--- START ---

/-- The resident bytes of the device [19 R312]. -/
def Dev.residentBytes (d : Dev) : Nat :=
  (d.parures.map fun r => (((List.range (d.layerCount r)).filter fun j => d.layerState r j != 0).map (d.layerSize r)).sum).sum

/-! ### Requests [19 R313] -/

/-- A layer is requested; a request already there keeps its time, and becomes a demand request where this one is. -/
def Dev.want (d : Dev) (region layer : Nat) (demand : Bool) : Dev :=
  let same (q : SwapReq) : Bool := q.region == region && q.layer == layer
  if d.swapq.any same then { d with swapq := updWhere same (fun q => { q with demand := q.demand || demand }) d.swapq }
  else { d with swapq := d.swapq ++ [{ region := region, layer := layer, demand := demand, order := d.cycle }] }

/-- The engine's order of requests. -/
def Dev.reqBefore (d : Dev) (a b : SwapReq) : Bool :=
  if a.demand ≠ b.demand then a.demand
  else if d.prioOf a.region ≠ d.prioOf b.region then decide (d.prioOf b.region < d.prioOf a.region)
  else if a.order ≠ b.order then decide (a.order < b.order)
  else decide (a.layer < b.layer)

/-- The two conditions of R312 hold for a layer. -/
def Dev.roomForLayer (d : Dev) (r : Region) (j : Nat) : Bool :=
  (d.layersUnder r j).isEmpty && decide (d.residentBytes + d.layerSize r j ≤ Config.parureCapacity)

/-- A request can start. -/
def Dev.canFetch (d : Dev) (q : SwapReq) : Bool :=
  match d.region? q.region with
  | none => false
  | some r => decide (d.fetches.length < 16) && r.parure != 0 && d.layerOpen r q.layer && d.roomForLayer r q.layer

/-- The request that the engine starts next. -/
def Dev.nextFetch (d : Dev) : Option SwapReq := leastBy d.reqBefore (d.swapq.filter d.canFetch)

/-! ### Eviction [19 R311, R314] -/

/-- A layer may be evicted for a request: it is RESIDENT, not in use, and for a stream or prefetch request of its own
parure no nearer the cursor. -/
def Dev.evictable (d : Dev) (q : SwapReq) (r : Region) (i : Nat) : Bool :=
  d.layerState r i == 2 && d.layerUse r i == 0 &&
  (q.demand || r.id != q.region || decide (d.cursorDist r q.layer ≤ d.cursorDist r i))

/-- The layers that capacity may be taken from, in the order of R314. -/
def Dev.evictOrder (d : Dev) (a b : Region × Nat) : Bool :=
  if d.evictPrio a.1 ≠ d.evictPrio b.1 then decide (d.evictPrio a.1 < d.evictPrio b.1)
  else if a.1.id ≠ b.1.id then decide (a.1.id < b.1.id)
  else decide (d.cursorDist b.1 b.2 < d.cursorDist a.1 a.2)

def Dev.evictCands (d : Dev) (q : SwapReq) (r : Region) : List (Region × Nat) :=
  (d.parures.filter fun p => decide (d.evictPrio p ≤ d.evictPrio r)).flatMap fun p =>
    ((List.range (d.layerCount p)).filter fun i => d.evictable q p i).map fun i => (p, i)

/-- The layer that is evicted next for a request, if some layer is in its way and one may go. -/
def Dev.victim (d : Dev) (q : SwapReq) : Option (Region × Nat) :=
  match d.region? q.region with
  | none => none
  | some r =>
    if r.parure = 0 ∨ ¬ d.layerOpen r q.layer then none
    else
      match d.layersUnder r q.layer with
      | i :: is => if (i :: is).all fun x => d.evictable q r x then some (r, i) else none
      | [] =>
        if d.residentBytes + d.layerSize r q.layer ≤ Config.parureCapacity then none
        else leastBy d.evictOrder (d.evictCands q r)

/-- A layer is chosen for eviction. -/
def Dev.evict (d : Dev) (r : Region) (j : Nat) : Dev :=
  let d := (d.layerPut r j 24 1 3).unbindLayer r.id j
  { d with evicts := d.evicts ++ [(r.id, j)] }.planSomeday (.evictionCompletion r.id j)

/-- EVICTION_COMPLETION: earlier releases of the layer have completed, and it is ABSENT [19 R311]. -/
def execEvictionCompletion (rid layer : Nat) (s : State) : Out :=
  s.event fun d =>
    match d.region? rid with
    | none => d
    | some r =>
      if d.evicts.contains (rid, layer) then
        { d.layerPut r layer 24 1 0 with evicts := d.evicts.filter fun e => e != (rid, layer) }
      else d

/-! ### Fetches [19 R311, R312, R315] -/

/-- The pages that a range of addresses reaches in a space, in order; none where one does not translate with a right. -/
def Dev.rangeRuns (d : Dev) (space : Nat) (acc : Access) (va len : Nat) : Option (List (Run × W64)) :=
  (blockParts (d.schedKey space acc) (len / 2 ^ 16 + 2) va len).mapM fun x => x.1.map fun y => ({ key := y.1, len := x.2 }, y.2)

/-- The source of a layer's fetch. -/
def Dev.fetchSrc (d : Dev) (r : Region) (j : Nat) : Option (List Run) :=
  (d.rangeRuns r.space .read (d.layerWord r j 0 8) (d.layerSize r j)).map fun xs => xs.map Prod.fst

/-- The destination of a layer's fetch: within one lease range that grants W, and on device pages. -/
def Dev.fetchDst (d : Dev) (r : Region) (j : Nat) : Option (List Run) :=
  let a := d.layerDst r j
  let n := d.layerSize r j
  if r.leases.any fun x => x.w && decide (x.base ≤ a) && decide (a + n ≤ x.base + x.len) then
    match d.rangeRuns r.space .write a n with
    | none => none
    | some xs => if xs.all fun x => pteKind x.2 == 0 then some (xs.map Prod.fst) else none
  else none

/-- The lanes of a parked LYWAIT that named a layer. -/
def Wait.naming (w : Wait) (region layer : Nat) : W32 :=
  match w with
  | .lywait ls => maskOf fun l => ls.any fun x => x == (l, region, layer)
  | _ => 0

/-- Swap fault (0x1E): the layer and its cause [19 R315]. -/
def swapTrap (lanes : W32) (layer cause : Nat) : Trap :=
  Trap.user 0x1E lanes (BitVec.ofNat 64 (layer % 2 ^ 12 + cause % 2 ^ 4 * 2 ^ 16))

/-- Every fragment that is parked on a layer takes a swap fault at its group. -/
def Dev.trapWaiters (d : Dev) (region layer cause : Nat) : Dev :=
  d.all.foldl (fun d st => st.live.foldl (fun d x => match x.2.st with
    | .parked w _ =>
      let lanes := w.naming region layer
      if lanes = 0 then d
      else ((d.bring st.id).onFocus fun st => st.onFrag x.1 Frag.wake).deliver x.1 (swapTrap lanes layer cause)
    | .ready => d) d) d

/-- A write to a run merges with a word that has an uncorrectable error (log 27) [21 R335]. -/
def Dev.mergeCause (d : Dev) (r : Run) : Option Nat := if (d.eccHit .write r).isSome then some 1 else none

/-- A layer's fault bit is set with its cause, its fetch's number completes, and its waiters trap [19 R315]. -/
def Dev.failLayer (d : Dev) (r : Region) (j cause : Nat) : Dev :=
  let d := { d with fetches := d.fetches.filter fun f => !(f.region == r.id && f.layer == j)
                    swapFail := (r.id, j, cause) :: d.swapFail.filter fun x => !(x.1 == r.id && x.2.1 == j) }
  let d := ((d.layerPut r j 24 1 0).layerPut r j 25 1 1).unbindLayer r.id j
  (d.completeNumber r.id .swap (d.layerWord r j 40 8)).trapWaiters r.id j cause

/-- Why a swap read of a run fails at once: a CXL port that is down counts as an unreadable source, a host port as a link
that is down [19 R315; 23 R362, R369, R375]. -/
def Dev.downCause (d : Dev) (r : Run) : Option Nat := (d.runDown r).map fun _ => if r.key < 2 * 2 ^ 64 then 1 else 2

/-- The same for one that an uncorrectable error may stop too. -/
def Dev.readCause (d : Dev) (r : Run) : Option Nat := if (d.eccHit .read r).isSome then some 1 else d.downCause r

/-- A fetch starts: it is numbered, its checks are made, and its layer is ARRIVING [19 R311, R312]. -/
def Dev.startFetch (d : Dev) (r : Region) (j : Nat) : Dev :=
  let (d, n) := d.number r.id .swap
  let d := { d with swapq := d.swapq.filter fun q => !(q.region == r.id && q.layer == j) }.layerPut r j 40 8 n
  match d.fetchSrc r j, d.fetchDst r j with
  | none, _ => d.failLayer r j 4
  | some _, none => d.failLayer r j 5
  | some src, some dst =>
    let remote := src.filterMap fun x => (peerOf x.key).map fun y => (y.1, y.2, x.len)
    let c : Clasp := { name := .layer r.id j, runs := dst, scope := .dv, order := 0, rels := [], log := [], views := [] }
    let f : Fetch := { region := r.id, layer := j, num := n, src := src, dst := dst, got := [], waits := remote.length }
    match src.findSome? d.downCause with
    | some cause => d.failLayer r j cause
    | none =>
    let d := d.layerPut r j 24 1 1
    let d := { d with clasps := d.clasps ++ [c], fetches := d.fetches ++ [f] }
    let d := remote.foldl (fun d x => d.send x.1 (.read [(x.2.1, x.2.2)]) (.swap r.id j n)) d
    if remote.isEmpty then d.planSomeday (.swapFetchCompletion r.id j) else d

/-- SWAP_FETCH_START: the engine starts the first request that can start [19 R313]. -/
def execSwapFetchStart (rid layer : Nat) (s : State) : Out :=
  s.event fun d =>
    match d.nextFetch, d.region? rid with
    | some q, some r =>
      if q.region = rid ∧ q.layer = layer then
        ((d.noteRead r.space r.parure 64).noteRead r.space (r.parure + 64 + 64 * layer) 64).startFetch r layer
      else d
    | _, _ => d

def Dev.fetch? (d : Dev) (rid layer : Nat) : Option Fetch := d.fetches.find? fun f => f.region == rid && f.layer == layer

/-- The bytes of a fetch's source. -/
def Dev.fetchBytes (d : Dev) (f : Fetch) : List Byte :=
  f.src.flatMap fun r => if (peerOf r.key).isSome then Mem.read f.got r.key r.len else d.readFor schedParty r.key r.len

/-- SWAP_FETCH_COMPLETION: every byte is written, the layer is RESIDENT, its clasp's count rises, its number completes
[19 R311]; a source read, or the merge read of a word that it writes in part, with an uncorrectable error fails it instead
[19 R315, 21 R335]. -/
def execSwapFetchCompletion (rid layer : Nat) (s : State) : Out :=
  s.event fun d =>
    match d.fetch? rid layer, d.region? rid with
    | some f, some r =>
      if f.waits ≠ 0 then d
      else match f.src.findSome? d.readCause <|> f.dst.findSome? d.mergeCause with
      | some cause => d.failLayer r layer cause
      | none =>
        let d := f.dst.foldl (fun d x => d.correct .write x) (f.src.foldl (fun d x => d.correct .read x) d)
        let d := d.writeRunsFor schedParty f.dst (d.fetchBytes f)
        let d := (d.releaseClasp schedParty (.layer rid layer)).onClasp (.layer rid layer) fun c => { c with rels := [] }
        let d := { d with fetches := d.fetches.filter fun x => !(x.region == rid && x.layer == layer) }
        let d := (d.layerPut r layer 24 1 2).layerPut r layer 32 8 ((d.layerWord r layer 32 8 + 1) % 2 ^ 64)
        d.completeNumber rid .swap f.num
    | _, _ => d

/-- SWAP_FETCH_FAILURE: a read of the fetch has failed [19 R315]. -/
def execSwapFetchFailure (rid layer cause : Nat) (s : State) : Out :=
  s.event fun d =>
    match d.fetch? rid layer, d.region? rid with
    | some _, some r => d.failLayer r layer cause
    | _, _ => d

/-- A timeout's cause: that of a CXL read counts as an unreadable source [23 R375]. -/
def Fetch.lateCause (f : Fetch) : Nat := if (f.src.any fun r => siteOf r.key == 1) && f.waits == 0 then 1 else 3

/-- SWAP_FETCH_TIMEOUT: a source read had no answer within 10 ms [19 R315]. -/
def execSwapFetchTimeout (rid layer : Nat) (s : State) : Out :=
  s.event fun d =>
    match d.fetch? rid layer, d.region? rid with
    | some f, some r => d.failLayer r layer f.lateCause
    | _, _ => d

/-! ### The layer words [19 R316-R319] -/

/-- A lane's layer of a live parure. -/
structure Named where
  lane  : LaneId
  r     : Region
  layer : Nat

/-- Clasp misuse of a layer word: the layer of the lowest lane, and the reason [19 R316]. -/
def layerMisuse (lanes : W32) (layer : LaneId → Nat) (reason : Nat) : Option Trap :=
  if lanes = 0 then none
  else some (Trap.user 0x1F lanes (BitVec.ofNat 64 (layer (lowLane lanes) % 2 ^ 12 + reason * 2 ^ 16)))

/-- The parure of a control block's key. -/
def Dev.parureAt (d : Dev) (k : Nat) : Option Region :=
  match d.region? k with
  | none => none
  | some r => if r.live ∧ r.parure ≠ 0 then some r else none

/-- The number of lanes that name a layer. -/
def namers (ns : List Named) (x : Named) : Nat := (ns.filter fun y => y.r.id == x.r.id && y.layer == x.layer).length
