/-- A verdict request at a home: the check, then the tensor's act, or on to the inner signet of a cell [19 R296, R299,
R303, R304]. -/
def Dev.judge (d : Dev) (lo chk : W64) (ask : VerdictAsk) : Dev × HomeSays :=
  match d.sigFail lo chk with
  | some (code, reason) => (d, .fail code reason)
  | none =>
    let x := d.desc (sigIndex lo)
    if x.st = 2 then (d, .follow x.innerLo x.innerChk)
    else match ask with
      | .deref n => (d, d.derefAt x n)
      | .fin e a => (d.setDesc { x with finEntry := e, finArg := a }, .value 0)

/-- The creation record that a request of this device reads at this home: its space and its address. -/
def Dev.recordOf (d : Dev) (r : SigReq) : Option (Nat × Nat) :=
  match r.ask with
  | .new => some (r.owner, r.lo.toNat)
  | .deref _ =>
    let x := d.desc (sigIndex r.lo)
    if (d.sigFail r.lo r.chk).isNone ∧ x.st = 1 then some (x.owner, x.record.toNat) else none
  | .fin _ _ | .drop => none

/-- The bytes of peers among `n` bytes from an address of a space, as far as they translate with R. -/
def Dev.peerBytes (d : Dev) (space va n : Nat) : List Run :=
  joinRuns ((List.range n).filterMap fun i => (d.schedKey space .read ((va + i) % 2 ^ 64)).bind fun x =>
    if (peerOf x.1).isSome then some { key := x.1, len := 1 } else none)

/-- The device with the bytes in memory that peers have sent for a request's record, to read the record in. -/
def Dev.withGot (d : Dev) (r : SigReq) : Dev := { d with mem := r.got.foldl (fun m c => Mem.put m c.1 c.2) d.mem }

/-- What a record needs that peers have not been asked for: its first 16 bytes, then its shard entries [23 R361]. -/
def Dev.recordNeeds (d : Dev) (r : SigReq) : List Run :=
  match d.recordOf r with
  | none => []
  | some (space, va) =>
    let n := ((d.withGot r).schedNum space va 4).getD 0
    (d.peerBytes space va 16 ++ d.peerBytes space (va + 16) (if n ≤ 64 then 16 * n else 0)).filter fun x => !r.read.contains x

/-- A request waits at its home, which asks peers for the record's bytes. -/
def Dev.askRecord (d : Dev) (r : SigReq) (need : List Run) : Dev :=
  let r := { r with read := r.read ++ need, waits := need.length }
  let d := { d with sigs := (d.sigs.filter fun x => x.id != r.id) ++ [r] }
  need.foldl (fun d x => match peerOf x.key with
    | none => d
    | some (rank, a) => d.send rank (.read [(a, x.len)]) (.record r.id)) d

/-- A record that a request reads is read, with its errors [21 R334]. -/
def Dev.noteRecord (d : Dev) (r : SigReq) : Dev :=
  match d.recordOf r with
  | none => d
  | some (space, va) => d.noteRead space va (16 + 16 * min 64 ((d.schedNum space va 4).getD 0))

/-- What this home says to a request of its own device. -/
def Dev.judgeFor (d : Dev) (r : SigReq) : Dev × HomeSays :=
  match r.ask with
  | .deref n => (d.noteRecord r, ((d.withGot r).judge r.lo r.chk (.deref n)).2)
  | .fin e a => d.judge r.lo r.chk (.fin e a)
  | .new | .drop => (d, .value 0)

/-- A request goes on with what a home says; HDEREF follows at most 16 cells, whose chain goes on here at once where the next
home is this device, so that lanes that reach one descriptor act in their order; `n` bounds the chain [19 R295, R296,
R299]. -/
def Dev.hear : Nat → Dev → SigReq → HomeSays → Dev
  | _, d, r, .fail code reason => d.answer r [] (some (code, reason))
  | _, d, r, .value v => d.answer r (match r.ask with
      | .deref _ => regWrites r.lane r.reg 2 (toBytes 8 v.toNat)
      | _ => []) none
  | n, d, r, .follow lo chk =>
    let deref : Bool := match r.ask with
      | .deref _ => true
      | _ => false
    if deref && decide (16 ≤ r.hops) then d.answer r [] (some (0x1C, 5))
    else
      let d := { d with sigs := d.sigs.filter fun x => x.id != r.id }
      let r := { r with lo := lo, chk := chk, hops := r.hops + 1, remote := false, read := [], got := [], waits := 0 }
      match n with
      | 0 => (d.ask r d.someday).drew
      | n + 1 =>
        if sigHome lo ≠ Config.devid.toNat then d.ask r d.cycle
        else
          let d := { d with sigs := d.sigs ++ [r] }
          match d.recordNeeds r with
          | [] =>
            let (d, word) := d.judgeFor r
            Dev.hear n d r word
          | need => d.askRecord r need

def Dev.heard (d : Dev) (r : SigReq) (word : HomeSays) : Dev := Dev.hear (d.descs.length + 1) d r word

/-- HNEW at its home: the record is read, and a descriptor is made [19 R297]. -/
def Dev.makeTensor (d : Dev) (r : SigReq) : Dev :=
  let got := d.withGot r
  let d := d.noteRecord r
  match got.shards r.owner r.lo.toNat with
  | none => d.answer r [] (some (0x1C, 7))
  | some bs =>
    if !(bs.all fun b => d.mapped r.owner b) then d.answer r [] (some (0x1C, 7))
    else
      let i := d.freeDesc
      let x := d.desc i
      let lo := sigOf i 47 0
      let d := d.setDesc { x with st := 1, total := 2 ^ 47, returned := 0, record := r.lo, innerLo := 0, innerChk := 0
                                  finEntry := 0, finArg := 0, owner := r.owner, clasp := 0 }
      d.answer r (regWrites r.lane r.reg 4 (toBytes 8 lo.toNat ++ toBytes 8 (sigCheck lo x.gen).toNat)) none

/-- HOME_VERDICT: the home verifies a request of this device and acts on the descriptor; bytes of a creation record that lie
at peers are read before [19 R296, R297, R303]. -/
def execHomeVerdict (req : Nat) (s : State) : Out :=
  s.event fun d =>
    match d.sigs.find? fun r => r.id == req with
    | none => d
    | some r =>
      if r.remote ∨ r.waits ≠ 0 then d else
      match r.ask, d.recordNeeds r with
      | .drop, _ => d
      | .new, [] => d.makeTensor r
      | _, [] =>
        let (d, word) := d.judgeFor r
        d.heard r word
      | _, need => d.askRecord r need

/-! ### The words [19 R295-R305] -/

/-- The four registers of a quad, as destinations. -/
def quadMarks (ex : W32) (r : GReg) : List Dest := loadMarks ex r 4

/-- The low word and the check of a lane's quad. -/
def Lane.sigLo (x : Lane) (r : GReg) : W64 := x.rpair r
def Lane.sigChk (x : Lane) (r : GReg) : W64 := x.rpair (r.plus 2)

/-- Invalid signet (0x1C) in the lanes that fail a test; trapinfo from the lowest [19 R296]. -/
def State.sigTrap (s : State) (ex : W32) (reason : Nat) (reg : GReg) (bad : Lane → Bool) : Option Trap :=
  let lanes := maskOf fun l => hasLane ex l && bad (s.old.lane l)
  if lanes = 0 then none
  else some { Trap.user 0x1C lanes (sigInfo ((s.old.lane (lowLane lanes)).sigLo reg) reason) with reason := reason }

/-- The local checks of a signet that a word uses [19 R296 item 1]. -/
def State.sigLocal (s : State) (ex : W32) (y : GReg) : Option Trap :=
  s.sigTrap ex 1 y (fun x => x.rquad y == 0) <|>
  s.sigTrap ex 2 y fun x => sigZero (x.sigLo y) != 0 || decide (48 ≤ sigExp (x.sigLo y))

/-- The local check of a quad that must be empty [19 R296 item 2]. -/
def State.sigEmpty (s : State) (ex : W32) (x y : GReg) : Option Trap := s.sigTrap ex 6 y fun l => l.rquad x != 0

/-- The lanes' requests set out, in ascending lane order, and a flight waits for their verdicts; HDEREF is an acquire
[19 R303]. -/
def State.askHome (s : State) (ex : W32) (marks : List Dest) (req : LaneId → SigReq) : State :=
  if ex = 0 then s else
  let acq : Bool := match (req (lowLane ex)).ask with
    | .deref _ => true
    | .new | .fin _ _ | .drop => false
  let f := { s.flight ex .verdict with marks := marks, waits := laneCount ex, acq := acq }
  s.onDev fun d =>
    let d := d.setOut f (.signetVerdictArrival s.old.id f.id)
    let due := d.someday
    (lanesOf ex).foldl (fun d l =>
      d.bump.ask { req l with id := d.next, sid := s.old.id, fid := f.id, lane := l } due) d.drew

/-- A request with nothing asked. -/
def SigReq.blank : SigReq where
  id := 0
  sid := 0
  fid := 0
  lane := 0
  reg := 0
  ask := .new
  first := 0
  lo := 0
  chk := 0
  hops := 0
  owner := 0
  remote := false
  read := []
  got := []
  waits := 0

def execHnew (h : Hdr) (x y : GReg) (s : State) : Out :=
  let ex := s.exec h
  let ea (l : LaneId) : W64 := (s.old.lane l).rpair y
  s.reach ex .read 16 ea 16 fun _ t =>
    if t.now.descsLeft < laneCount ex then .next (t.setBlock .descriptor)
    else .next (t.askHome ex (quadMarks ex x) fun l =>
      { SigReq.blank with reg := x, ask := .new, first := ea l, lo := ea l, owner := s.old.region })

/-- A signet split in two [19 R298]. -/
def sigSplit (lo chk : W64) : W64 × W64 :=
  let e := sigExp lo
  (sigWithExp lo (e - 1), chk ^^^ sigWeight e ^^^ sigWeight (e - 1))

/-- A cell takes a signet of weight 1, and half of the cell's own weight is handed out twice [19 R299]. -/
def Dev.makeCell (d : Dev) (lo chk : W64) (owner : Nat) : Dev × W64 × W64 :=
  let i := d.freeDesc
  let x := d.desc i
  let out := sigOf i 46 1
  (d.setDesc { x with st := 2, total := 2 ^ 47, returned := 0, record := 0, innerLo := lo, innerChk := chk, finEntry := 0
                      finArg := 0, owner := owner, clasp := 0 }, out, sigCheck out x.gen)

/-- The lanes copy in ascending order [19 R298, R299]. -/
def Dev.copyLanes (d : Dev) (st : Strand) (x y : GReg) : List LaneId → Dev × List RegWrite
  | [] => (d, [])
  | l :: ls =>
    let lo := (st.lane l).sigLo y
    let chk := (st.lane l).sigChk y
    let (d, lo, chk) : Dev × W64 × W64 :=
      if sigExp lo = 0 then d.makeCell lo chk st.region else (d, sigSplit lo chk)
    let bs := toBytes 8 lo.toNat ++ toBytes 8 chk.toNat
    let (d, ws) := d.copyLanes st x y ls
    (d, regWrites l x 4 bs ++ regWrites l y 4 bs ++ ws)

--- END ---

#### [DIRECTIONS FOR THIS TASK]
Look above for the line containing "f.src.flatMap fun r" and the line containing "else match f.src.findSome?". Transcribe both, with the lines between them, exactly.

#### [EXERCISE RESPONSE]
  f.src.flatMap fun r => if (peerOf r.key).isSome then Mem.read f.got r.key r.len else d.readFor schedParty r.key r.len

/-- SWAP_FETCH_COMPLETION: every byte is written, the layer is RESIDENT, its clasp's count rises, its number completes
[19 R311]; a source read, or the merge read of a word that it writes in part, with an uncorrectable error fails it instead
[19 R315, 21 R335]. -/
def execSwapFetchCompletion (rid layer : Nat) (s : State) : Out :=
  s.event fun d =>
    match d.fetch? rid layer, d.region? rid with
    | some f, some r =>
      if f.waits ≠ 0 then d
      else match f.src.findSome? d.readCause <|> f.dst.findSome? d.mergeCause with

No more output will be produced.